Traitement : Le portage du streptocoque B ne présente pas de risque fœtal et nécessite donc un traitement uniquement lors de la rupture des membranes ou en perpartum.

Diabète Gestationnel

Le diabète gestationnel est dû à une mauvaise tolérance au sucre qui apparaît au cours de la grossesse. Cette pathologie peut être à l'origine d'une pré-éclampsie, d'œdèmes, d'hypertension et de troubles rénaux chez la femme enceinte.
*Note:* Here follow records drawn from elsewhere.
/-- A fan output (12 R355 to R360). -/
structure FanState where
  /-- COOL_FAN[f].STATE: 0 off, 1 kick, 2 running, 3 stalled, 4 tach fault, 5 unused; 12 R380; 0 -/
  state : Nat := 0
  /-- COOL_FAN[f].DUTY in percent: exact; 12 R380; 0 -/
  duty : Rat := 0
  /-- COOL_FAN[f].RPM: 16 bits; 12 R380; 0 -/
  rpm : Nat := 0
  /-- tick at which the last kick began, or the stall was declared: 64 bits; 12 R358 R360; 0 -/
  tick : Nat := 0
  /-- stalled, also while it is kicked again: 1 bit; 12 R359 R360; 0 -/
  stalled : Bool := false
  /-- the tach input: see Tach; 12 R355; reset there -/
  tach : Tach := {}
deriving DecidableEq, Repr

/-- A pump (12 R361 to R363). -/
structure PumpState where
  /-- COOL_PUMP[p].STATE: 0 off, 1 kick, 2 active, 3 standby, 4 failed, 5 loop unused; 12 R380; 0 -/
  state : Nat := 0
  /-- COOL_PUMP[p].DUTY in percent: exact; 12 R380; 0 -/
  duty : Rat := 0
  /-- COOL_PUMP[p].RPM: 16 bits; 12 R380; 0 -/
  rpm : Nat := 0
  /-- tick at which the last kick began: 64 bits; 12 R362; 0 -/
  tick : Nat := 0
  /-- the tach input: see Tach; 12 R355; reset there -/
  tach : Tach := {}
deriving DecidableEq, Repr

/-- A coolant loop (12 R361 to R365). -/
structure LoopState where
  /-- COOL_LOOP[l]: 32 bits; 12 R380; USED from the configuration store, else 0; FLOW_MIN 60, PRESS_LOW 10 -/
  cfg : Word := 0x00003C0A
  /-- tick since which every flow sample is low or out of range: 64 bits; 12 R363; none -/
  lowSince : Option Nat := none
  /-- tick of the latest low flow sample: 64 bits; 12 R363; 0 -/
  lowLast : Nat := 0
  /-- tick since which every flow sample is at least FLOW_MIN: 64 bits; 12 R364 R366; none -/
  okSince : Option Nat := none
  /-- tick of a switch-over whose flow is not restored: 64 bits; 12 R364; none -/
  switched : Option Nat := none
  /-- FLOW_LOST hold: 1 bit; 12 R364; 0 -/
  lost : Bool := false
  /-- tick since which inlet pressure is low: 64 bits; 12 R365; none -/
  pressSince : Option Nat := none
  /-- inlet pressure flagged low: 1 bit; 12 R365; 0 -/
  pressLow : Bool := false
deriving DecidableEq, Repr

/-- A thermistor (12 R347, R373). -/
structure ThmState where
  /-- COOL_THM_MAP[i]: 32 bits; 12 R380; TABLE 1, ROLE 0 (1 for 0, 1, 12), FANS 0xFFFF -/
  map : Word := 0x0004FFFF
  /-- latest sample, 0.1 mV: 12 R347; none until sampled, TEMP reads 0 -/
  v : Option Nat := none
  /-- tick since which every sample is out of range: 64 bits; 12 R373; none -/
  outSince : Option Nat := none
  /-- tick since which every sample is in range: 64 bits; 12 R373; none -/
  inSince : Option Nat := none
  /-- consecutive in-range samples, up to 16: 12 R373; 16 DEDUCED, nothing has been out of range -/
  inRun : Nat := 16
  /-- declared failed: 1 bit; 12 R373; 0 -/
  failed : Bool := false
deriving DecidableEq, Repr

/-- A leak channel (12 R374). -/
structure LeakState where
  /-- COOL_LEAK[c].USED: 1 bit; 12 R380; configuration store, else 1 -/
  used : Bool := true
  /-- COOL_LEAK[c].RES: 12 bits; 12 R380; 0 -/
  res : Nat := 0
  /-- COOL_LEAK[c].WET_LATCH: 1 bit; 12 R380; 0 -/
  latch : Bool := false
  /-- last reading: 0 dry, 1 wet, 2 open; 12 R374; 0 -/
  reading : Nat := 0
  /-- consecutive wet evaluations: 12 R374; 0 -/
  wetRun : Nat := 0
  /-- consecutive open evaluations: 12 R374; 0 -/
  openRun : Nat := 0
  /-- consecutive dry evaluations: 12 R374 R378; 0 -/
  dryRun : Nat := 0
  /-- channel failed: 1 bit; 12 R374; 0 -/
  failed : Bool := false
  /-- LEAK_WET confirmed in the present wet run: 1 bit; 12 R374; 0 -/
  confirmed : Bool := false
deriving DecidableEq, Repr

/-- Temperatures and band of one accelerator (12 R349 to R353). Temperatures in 1/16 degrees C. -/
structure BandState where
  /-- BAND: 3 bits; 12 R349 R350; B2 -/
  band : Nat := 2
  /-- TJ_MAX of the latest good frame: 16 bits, signed; 12 R349; 0 DESIGN CHOICE (log 1) -/
  tjMax : Int := 0
  /-- TJ_DIE0: 16 bits, signed; 12 R349; 0 DESIGN CHOICE (log 1) -/
  tjDie0 : Int := 0
  /-- TJ_DIE1: 16 bits, signed; 12 R349; 0 DESIGN CHOICE (log 1) -/
  tjDie1 : Int := 0
  /-- TJ_HBM: 16 bits, signed; 12 R349; 0 DESIGN CHOICE (log 1) -/
  tjHbm : Int := 0
  /-- a good frame has arrived since the channel left S0: 1 bit; 12 R349 R353; 0 -/
  seen : Bool := false
  /-- tick since which every frame allows a fall of one band: 64 bits; 12 R350; none -/
  fallSince : Option Nat := none
  /-- tick of the last SENSOR_FAULT: 64 bits; 12 R353; none -/
  sensorTick : Option Nat := none
  /-- on-die temperatures failed, as recorded: 1 bit; 12 R353; 0 -/
  failed : Bool := false
  /-- tick since which they count as failed: 64 bits; 12 R353; 0 -/
  failTick : Nat := 0
  /-- table maximum of 12 R353 in force: 1 bit; 0 -/
  tableMax : Bool := false
  /-- REFRESH in force, 0 for 1x, 1 for 2x, 2 for 4x: 12 R352; 0 -/
  refresh : Nat := 0
  /-- tick since which the band is at or below B2, as the latest change to it says: 64 bits; 12 R352; 0 -/
  calmSince : Nat := 0
  /-- tick since which the band is at or below B3, as the latest change to it says: 64 bits; 12 R352; 0 -/
  mildSince : Nat := 0
  /-- first tick at which a refresh write may be tried again after a failure: 64 bits; 12 R352; 0 -/
  retryTick : Nat := 0
  /-- a refresh request was written since the channel left S0: 1 bit; 12 R352; 0 -/
  refreshed : Bool := false
deriving DecidableEq, Repr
Pré-éclampsie et Éclampsie

La pré-éclampsie est une complication fréquente de la grossesse qui se traduit par une hypertension artérielle et la présence de protéines dans les urines (protéinurie). L’éclampsie est une des complications de la pré-éclampsie. Cette maladie de la grossesse peut être extrêmement grave, voire mortelle.

Grossesse Extra-Utérine

Une grossesse extra-utérine (GEU) est une grossesse qui se développe en dehors de la cavité utérine, le milieu normal de nidation (grossesse intra-utérine). Ce type de grossesse peut avoir de graves conséquences, principalement lorsque la structure qui abrite anormalement l’embryon se rompt.

Médicaments et Grossesse

Tout médicament administré à la mère pendant la grossesse peut avoir des répercussions sur le fœtus, immédiates ou à plus long terme, la barrière fœtoplacentaire ayant en pratique un rôle relativement peu important dans la limitation du passage mère-enfant. Tout médicament ayant un poids moléculaire inférieur à 600 UI passe vers le fœtus. Le risque tératogène dépend du terme. La prescription de médicaments pendant la grossesse doit refaire discuter le rapport bénéfice-risque au cas par cas en fonction des pathologies maternelles. Dans ce cadre, des consultations préconceptionelles sont indispensables, en collaboration avec le spécialiste concerné (psychiatre, cardiologue, neurologue…). Il faut toujours privilégier le médicament le plus ancien pour lequel on a le plus de recul et ne laisser en place que les médicaments indispensables.

Exemples de médicaments à risque:

  • Dérivés de la vitamine A (isotrétinoïne) : Indiqués dans les acnés sévères, avec un effet tératogène majeur et donc formellement contre-indiqués pendant la grossesse.
  • Certains traitements neurologiques : Peuvent être à l’origine d’anomalies de la fermeture du tube neural.